» TASK ITEM
Which lines below contain the word "subtraction"? Copy each of them.

» PROVIDED RECORDS
★ ★ ★ ★
-- ==== Sys2Proof/Machine/Flags.lean ====
section
/-! DEFINITION. Every flag computation, and the ALU with its flag outputs (R17 of 10_state.md, R91 to R95 of 40_step.md). -/

namespace Sys2Proof.Machine

/-- The zero bit: the 4-bit result is 0 (R17, R91). -/
def zeroBit (r : Nibble) : Bool := decide (r = 0)

/-- The carry of an addition: the unmasked sum exceeds 15 (R17, R92). -/
def carryOut (sum : Nat) : Bool := decide (sum > 15)

/-- The carry of a subtraction: the unmasked difference is negative, a borrow (R17, R93, D14). -/
def borrowOut (difference : Int) : Bool := decide (difference < 0)

/-- The ALU's function select (R91). -/
inductive AluFn where
  | add
  | sub
  | and
  | or
  | xor
  | slt
  deriving DecidableEq, Repr

/-- The ALU's outputs: result, carry out, zero (R91). -/
structure AluOut where
  r : Nibble
  c : Bool
  z : Bool
  deriving DecidableEq, Repr

/-- The unmasked value of an addition, 0..31 (R91, R92). -/
def wideAdd (a b : Nibble) (cin : Bool) : Nat := a.toNat + b.toNat + cin.toNat

/-- The unmasked value of a subtraction, -16..15 (R91, R93). -/
def wideSub (a b : Nibble) (cin : Bool) : Int := (a.toNat : Int) - b.toNat - cin.toNat

/-- The ALU, a pure function of two nibbles, a carry in and a function select (R91). -/
def alu (fn : AluFn) (a b : Nibble) (cin : Bool) : AluOut :=
  match fn with
  | .add => let r := BitVec.ofNat 4 (wideAdd a b cin); ⟨r, carryOut (wideAdd a b cin), zeroBit r⟩
  | .sub => let r := BitVec.ofInt 4 (wideSub a b cin); ⟨r, borrowOut (wideSub a b cin), zeroBit r⟩
  | .and => ⟨a &&& b, false, zeroBit (a &&& b)⟩
  | .or => ⟨a ||| b, false, zeroBit (a ||| b)⟩
  | .xor => ⟨a ^^^ b, false, zeroBit (a ^^^ b)⟩
  | .slt => let r : Nibble := if signed4 a < signed4 b then 1 else 0; ⟨r, false, zeroBit r⟩

/-- The commit of an ALU instruction: the result to the destination, both flags (also when the destination is register 0:
R17, R86, D26), the default `pc` advance. -/
def commitAlu (rd : RegIdx) (o : AluOut) (s : State) : State := advancePc (writeFlags o.c o.z (writeReg rd o.r s))

end Sys2Proof.Machine
end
★ ★ ★ ★
» TASK ANSWER
/-- The carry of a subtraction: the unmasked difference is negative, a borrow (R17, R93, D14). -/
/-- The unmasked value of a subtraction, -16..15 (R91, R93). -/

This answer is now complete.